** EXERCISE DIRECTIONS **
Copy the lines of the entries exactly, from the opening one to the one holding "s.setReg O.bnPhysState 3", and leave out everything after.

+++

-- ==== Sys2Proof/Machine/Service.lean ====
section
/-! DEFINITION. Fitting, the wear ledger and the flash stores (spec 21_service.md, R463 to R475; 02_dictionary.md, R38). -/

namespace Sys2Proof.Machine

namespace H
/-- the parameter store is being written: its slot plus one (R38) -/
def paramRun : Nat := 517
/-- elapsed time of the calibration store's last completed write since power-up, plus one; 0 none -/
def calWritten : Nat := 547
end H

/-! ### Fitting (R463 to R466) -/

/-- A unit of Table 21.1 that can be fitted. -/
def fitUnit (pool group unit : Nat) : Bool :=
  match pool with
  | 1 => decide (group < 4 ∧ unit < 17)
  | 2 => decide (group < 4 ∧ unit < 9)
  | 3 => decide (group < 16 ∧ unit < 17)
  | 4 => decide (group < 8 ∧ unit < 5)
  | 5 => decide (group = 0 ∧ unit < 66)
  | 6 => decide (group < 4 ∧ unit < 3)
  | _ => false

/-- A density bank serves, or is being copied into service. -/
def State.bankServes (s : State) (p : Nat) : Bool :=
  (List.range 64).any (fun b => s.dnBank b == p) || s.density.copies.any (fun c => c.2 == p)

/-- A precondition of a fitting does not hold (R464, Table 21.1). -/
def State.fitBlocked (s : State) (pool group unit : Nat) : Bool :=
  match pool with
  | 1 => !s.sampling group
  | 2 => bit (s.reg O.teLaneMap group) unit
  | 3 => s.plan O.awEnable (16 * group + s.reg O.bnFitPos group) == 0
  | 5 => s.bankServes unit
  | 6 => s.migrating.isSome || !s.migQueue.isEmpty
  | _ => false

/-- The unit's own status reads fitting. -/
def State.unitFitting (s : State) (pool group unit : Nat) : State :=
  match pool with
  | 1 => s.setReg O.scState 4 group unit
  | 3 => { s.setReg O.bnPhysState 3 group unit with shadows := [{ bench := group, phys := unit, pos := s.reg O.bnFitPos group,
                                                                      copied := !(s.aw (16 * group + s.reg O.bnFitPos group)).running, frames := 0 }] }
  | 4 => s.setReg O.ipState 4 group unit
  | 6 => s.setReg O.drPosState 4 group unit
  | _ => s

/-- A fitting starts. -/
def State.fitStart (s : State) (pool group unit : Nat) : State :=
  let t := fitLayout pool group unit
  let s := ((s.setReg O.fitState 1).setReg O.fitTarget t).setReg O.fitProgress 0
  let s := ((s.setHidden H.fitFrom s.up).setHidden H.fitIdx s.idx).setHidden H.fitAgain 0
  ((s.unitFitting pool group unit).setDomains 0).raise 0x7F0 t

/-- `FIT_CMD`. -/
def actFit (w : Nat) : Act := fun s =>
  let v := w &&& O.fitCmd.mask
  let pool := bits v 7 0
  let group := bits v 15 8
  let unit := bits v 23 16
  if pool = 0 then (if s.reg O.fitState = 1 then .ok ((s.fitFail 3 0).setDomains 0) else .error Abort.range)
  else if !fitUnit pool group unit || !s.isRetired pool group unit then .error Abort.range
  else if s.reg O.fitState = 1 ∨ s.fitBlocked pool group unit then .error Abort.busy
  else .ok (s.fitStart pool group unit)

/-- FIT_CMD (R463, R464). -/
def execFitCmd (m : Master) (value : Nat) (s : State) : Result := s.command m O.fitCmd value (actFit value)

/-- FIT_ABANDON (R465): `FIT_CMD` with pool code 0. -/
def execFitAbandon (m : Master) (s : State) : Result := s.command m O.fitCmd 0 (actFit 0)

/-- A sub-converter becomes the idle one. -/
def State.scBack (s : State) (ch sc : Nat) (m : CalMeas) : State :=
  let s := (((s.scCorrect ch sc m).setReg O.scState 1 ch sc).setReg O.idleSc sc ch).setReg O.sparePresent 1 ch
  let s := s.setCv ch (let c := s.cv ch; if s.sampling ch ∧ c.next < s.idx then c.mark (c.next / 65536) BF.noSpare else c)
  (s.setReg O.calState (if s.plan O.calMode ch = 0 then 2 else 0) ch).unfault (0x24 + ch)

/-- A lane becomes the spare; a retired lane still in service is replaced at the next spectrum boundary. -/
def State.laneBack (s : State) (e lane : Nat) : State :=
  let x := s.eng e
  let serving := (List.range 9).find? (fun l => bit x.serving l)
  let x := { x with retired := setBit x.retired lane false, failing := if x.failing.isSome then x.failing else serving }
  ((s.setEng e x).setReg O.teSpareLane lane e).setTeCapacity e

/-- A core becomes the bench's spare; a position without a core is loaded into it (R212). -/
def State.coreBack (s : State) (b c : Nat) : State :=
  let pos := (s.shadows.head?.map (·.pos)).getD 0
  let s := { s with shadows := [] }.raise (0x480 + 17 * b + c) (7 + 256 * pos)
  match (List.range 16).find? (fun i => s.reg O.awState (16 * b + i) == 3 && (s.aw (16 * b + i)).loading.isNone) with
  | some i =>
    let k := 16 * b + i
    ((s.setAw k { s.aw k with loading := some (c, s.reg O.awPhys k) }).setReg O.bnPhysState 1 b c).spareTaken 3
  | none => (s.setReg O.bnPhysState 1 b c).setReg O.bnSpare c b

/-- An interpolator becomes the idle one, or joins a turn of fewer than four. -/
def State.ipBack (s : State) (n ip : Nat) (hits : List Nat) : State :=
  let s := s.setDom O.loupeTable ((loupeTable s.fcPeriod hits).flatMap (fun v => leBytes v 4)) (16 * n + ip)
  let c := s.chan n
  let c := { c with age := Map.put c.age 0 ip (c.ageLast + 1), ageLast := c.ageLast + 1 }
  if c.turn.length < 4 then
    (((s.setChan n { c with turn := c.turn ++ [ip] }).setReg O.ipState 0 n ip).setSpacing n).spareTaken 4
  else
    let s := (s.setChan n c).setReg O.ipState 1 n ip
    (s.setReg O.ticCalState (if s.plan O.ticCalMode n = 0 then 2 else 0) n).unfault (0x48 + n)

/-- A rank position becomes a spare; a rank left in service without one starts its retirement. -/
def State.rankBack (s : State) (ch pos : Nat) : State :=
  let s := ((s.setReg O.drPosState DP.spare ch pos).setDrBw).raise 0x7CA (ch + 4 * pos + 256)
  let bad := s.hidden H.driveData (0x50 + ch)
  if s.hidden H.drive (0x50 + ch) = 1 then (s.unfault (0x50 + ch)).drRetire ch bad else s

/-- The pools' effects of a pass (Table 21.1). -/
def State.unitBack (s : State) (pool group unit : Nat) (r : FitResult) : State :=
  match pool, r with
  | 1, .conv m => s.scBack group unit m
  | 2, _ => s.laneBack group unit
  | 3, _ => s.coreBack group unit
  | 4, .loupe hits _ => s.ipBack group unit hits
  | 5, _ => (s.bump O.dnSpareBanks).dnSpareBack
  | 6, _ => s.rankBack group unit
  | _, _ => s

/-- A result passes; none where it is not one of the pool's. -/
def State.fitPasses (s : State) (pool : Nat) (r : FitResult) : Option Bool :=
  match pool, r with
  | 1, .conv m => some (calReason m == 0)
  | 4, .loupe hits hard => some (loupeReason hits hard == 0)
  | 1, .test _ => none
  | 4, .test _ => none
  | 3, .test p => some (p && decide (256 ≤ (s.shadows.head?.map (·.frames)).getD 0))
  | _, .test p => some p
  | _, _ => none

/-- A fitting passes (R466): `FIT_PASSED` follows the record. -/
def State.fitPass (s : State) (pool group unit : Nat) (r : FitResult) : State :=
  let s := (s.setReg O.fitState 2).setReg O.fitProgress 1000
  let s := (s.setHidden H.retired 0 (unitKey pool group unit)).setReg O.poolRetired (s.reg O.poolRetired 0 (pool - 1) - 1) 0 (pool - 1)
  let s := s.bump O.poolSpares 0 (pool - 1)
  (s.unitBack pool group unit r).happen { type := 2, pool := pool, group := group, unit := unit }

/-- The reason of Table 21.3 that a failed run gives. -/
def fitReason (pool : Nat) (r : FitResult) : Nat :=
  match pool, r with
  | 3, _ => 2
  | 4, .loupe hits hard => if loupeReason hits hard = 4 then 4 else 1
  | _, _ => 1

/-- A run fails: the first one of a sub-converter or an interpolator is repeated (Table 21.1), and of the others none. -/
def State.fitRunFails (s : State) (pool : Nat) (r : FitResult) : State :=
  if (pool = 1 ∨ pool = 4) ∧ s.hidden H.fitAgain = 0 then (s.setHidden H.fitAgain 1).setHidden H.fitIdx s.idx
  else s.fitFail (fitReason pool r) (if pool = 3 then 1 else 0)

/-- FIT_END (R466): a core whose shadow run has shown no difference for fewer than 256 frames has not passed. -/
def execFitEnd (r : FitResult) (s : State) : Result :=
  match s.fitting with
  | none => .next s
  | some (pool, group, unit) =>
    match s.fitPasses pool r with
    | none => .next s
    | some true => .next (s.fitPass pool group unit r)
    | some false => .next (s.fitRunFails pool r)

/-! ### The wear ledger (R467 to R470) -/

/-- The active half. -/
def State.half (s : State) : LedgerHalf := s.flash.halves.get s.flash.active

/-- Positions of a half. -/
def ledgerRoom : Nat := 1022

/-- `LEDGER_GEN` and `LEDGER_FREE`. -/
def State.ledgerShow (s : State) : State :=
  (s.setReg O.ledgerGen s.half.gen).setReg O.ledgerFree (ledgerRoom - s.half.recs.length)

/-- A record goes to the next free position. -/
def State.ledgerPut (s : State) (r : LedgerRec) : State :=
  let h := { s.half with recs := s.half.recs ++ [r] }
  { s with flash := { s.flash with halves := s.flash.halves.set s.flash.active h } }.ledgerShow

/-- What follows a record: `LEDGER_RETIRED`, `FIT_PASSED` or `FIT_FAILED` (R469). -/
def State.ledgerEvent (s : State) (r : LedgerRec) : State :=
  let t := fitLayout r.pool r.group r.unit
  match r.type with
  | 1 => s.raise 0x7F3 (t + 2 ^ 32 * (r.data % 256))
  | 2 => (s.setDomains 0).raise 0x7F1 t
  | 3 => (s.setDomains 0).raise 0x7F2 (t + 2 ^ 32 * (r.data % 256))
  | _ => s

/-- LEDGER_RECORD_WRITE (R469): the oldest happening. One whose verification fails leaves a position with a bad CRC, type 255
here with free contents (log entry 7), and stays to be written. -/
def execLedgerRecordWrite (verified : Bool) (s : State) : Result :=
  match s.ledgerDue with
  | [] => .next s
  | r :: rest =>
    if ledgerRoom ≤ s.half.recs.length then .next s
    else if verified then
      let r := { r with seq := s.flash.seq }
      let s := { s with ledgerDue := rest, flash := { s.flash with seq := (s.flash.seq + 1) % 2 ^ 32 } }
      .next ((s.ledgerPut r).ledgerEvent r)
    else
      let (v, s) := s.drawFree
      .next (((s.ledgerPut { type := 255, data := v }).bumpSat O.ledgerBad).raise 0x7FB 2)

/-- DATA of an hours record. -/
def State.hoursData (s : State) : Nat :=
  s.reg O.hoursPowered % 2 ^ 24 + 2 ^ 24 * (s.reg O.hoursActive % 2 ^ 24) + 2 ^ 48 * s.reg O.thermalCycles

/-- LEDGER_HOURS (R468): a whole powered hour. -/
def execLedgerHours (s : State) : Result :=
  let s := s.bumpSat O.hoursPowered
  .next (s.happen { type := 4, data := s.hoursData })

/-- A retirement record that no later return of its unit takes back. -/
def stillRetired (rest : List LedgerRec) (r : LedgerRec) : Bool :=
  r.type == 1 && !rest.any (fun q => (q.type == 1 || q.type == 2) && q.pool == r.pool && q.group == r.group && q.unit == r.unit)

+++

** RESPONSE AREA **
-- ==== Sys2Proof/Machine/Service.lean ====
section
/-! DEFINITION. Fitting, the wear ledger and the flash stores (spec 21_service.md, R463 to R475; 02_dictionary.md, R38). -/

namespace Sys2Proof.Machine

namespace H
/-- the parameter store is being written: its slot plus one (R38) -/
def paramRun : Nat := 517
/-- elapsed time of the calibration store's last completed write since power-up, plus one; 0 none -/
def calWritten : Nat := 547
end H

/-! ### Fitting (R463 to R466) -/

/-- A unit of Table 21.1 that can be fitted. -/
def fitUnit (pool group unit : Nat) : Bool :=
  match pool with
  | 1 => decide (group < 4 ∧ unit < 17)
  | 2 => decide (group < 4 ∧ unit < 9)
  | 3 => decide (group < 16 ∧ unit < 17)
  | 4 => decide (group < 8 ∧ unit < 5)
  | 5 => decide (group = 0 ∧ unit < 66)
  | 6 => decide (group < 4 ∧ unit < 3)
  | _ => false

/-- A density bank serves, or is being copied into service. -/
def State.bankServes (s : State) (p : Nat) : Bool :=
  (List.range 64).any (fun b => s.dnBank b == p) || s.density.copies.any (fun c => c.2 == p)

/-- A precondition of a fitting does not hold (R464, Table 21.1). -/
def State.fitBlocked (s : State) (pool group unit : Nat) : Bool :=
  match pool with
  | 1 => !s.sampling group
  | 2 => bit (s.reg O.teLaneMap group) unit
  | 3 => s.plan O.awEnable (16 * group + s.reg O.bnFitPos group) == 0
  | 5 => s.bankServes unit
  | 6 => s.migrating.isSome || !s.migQueue.isEmpty
  | _ => false

/-- The unit's own status reads fitting. -/
def State.unitFitting (s : State) (pool group unit : Nat) : State :=
  match pool with
  | 1 => s.setReg O.scState 4 group unit
  | 3 => { s.setReg O.bnPhysState 3 group unit with shadows := [{ bench := group, phys := unit, pos := s.reg O.bnFitPos group,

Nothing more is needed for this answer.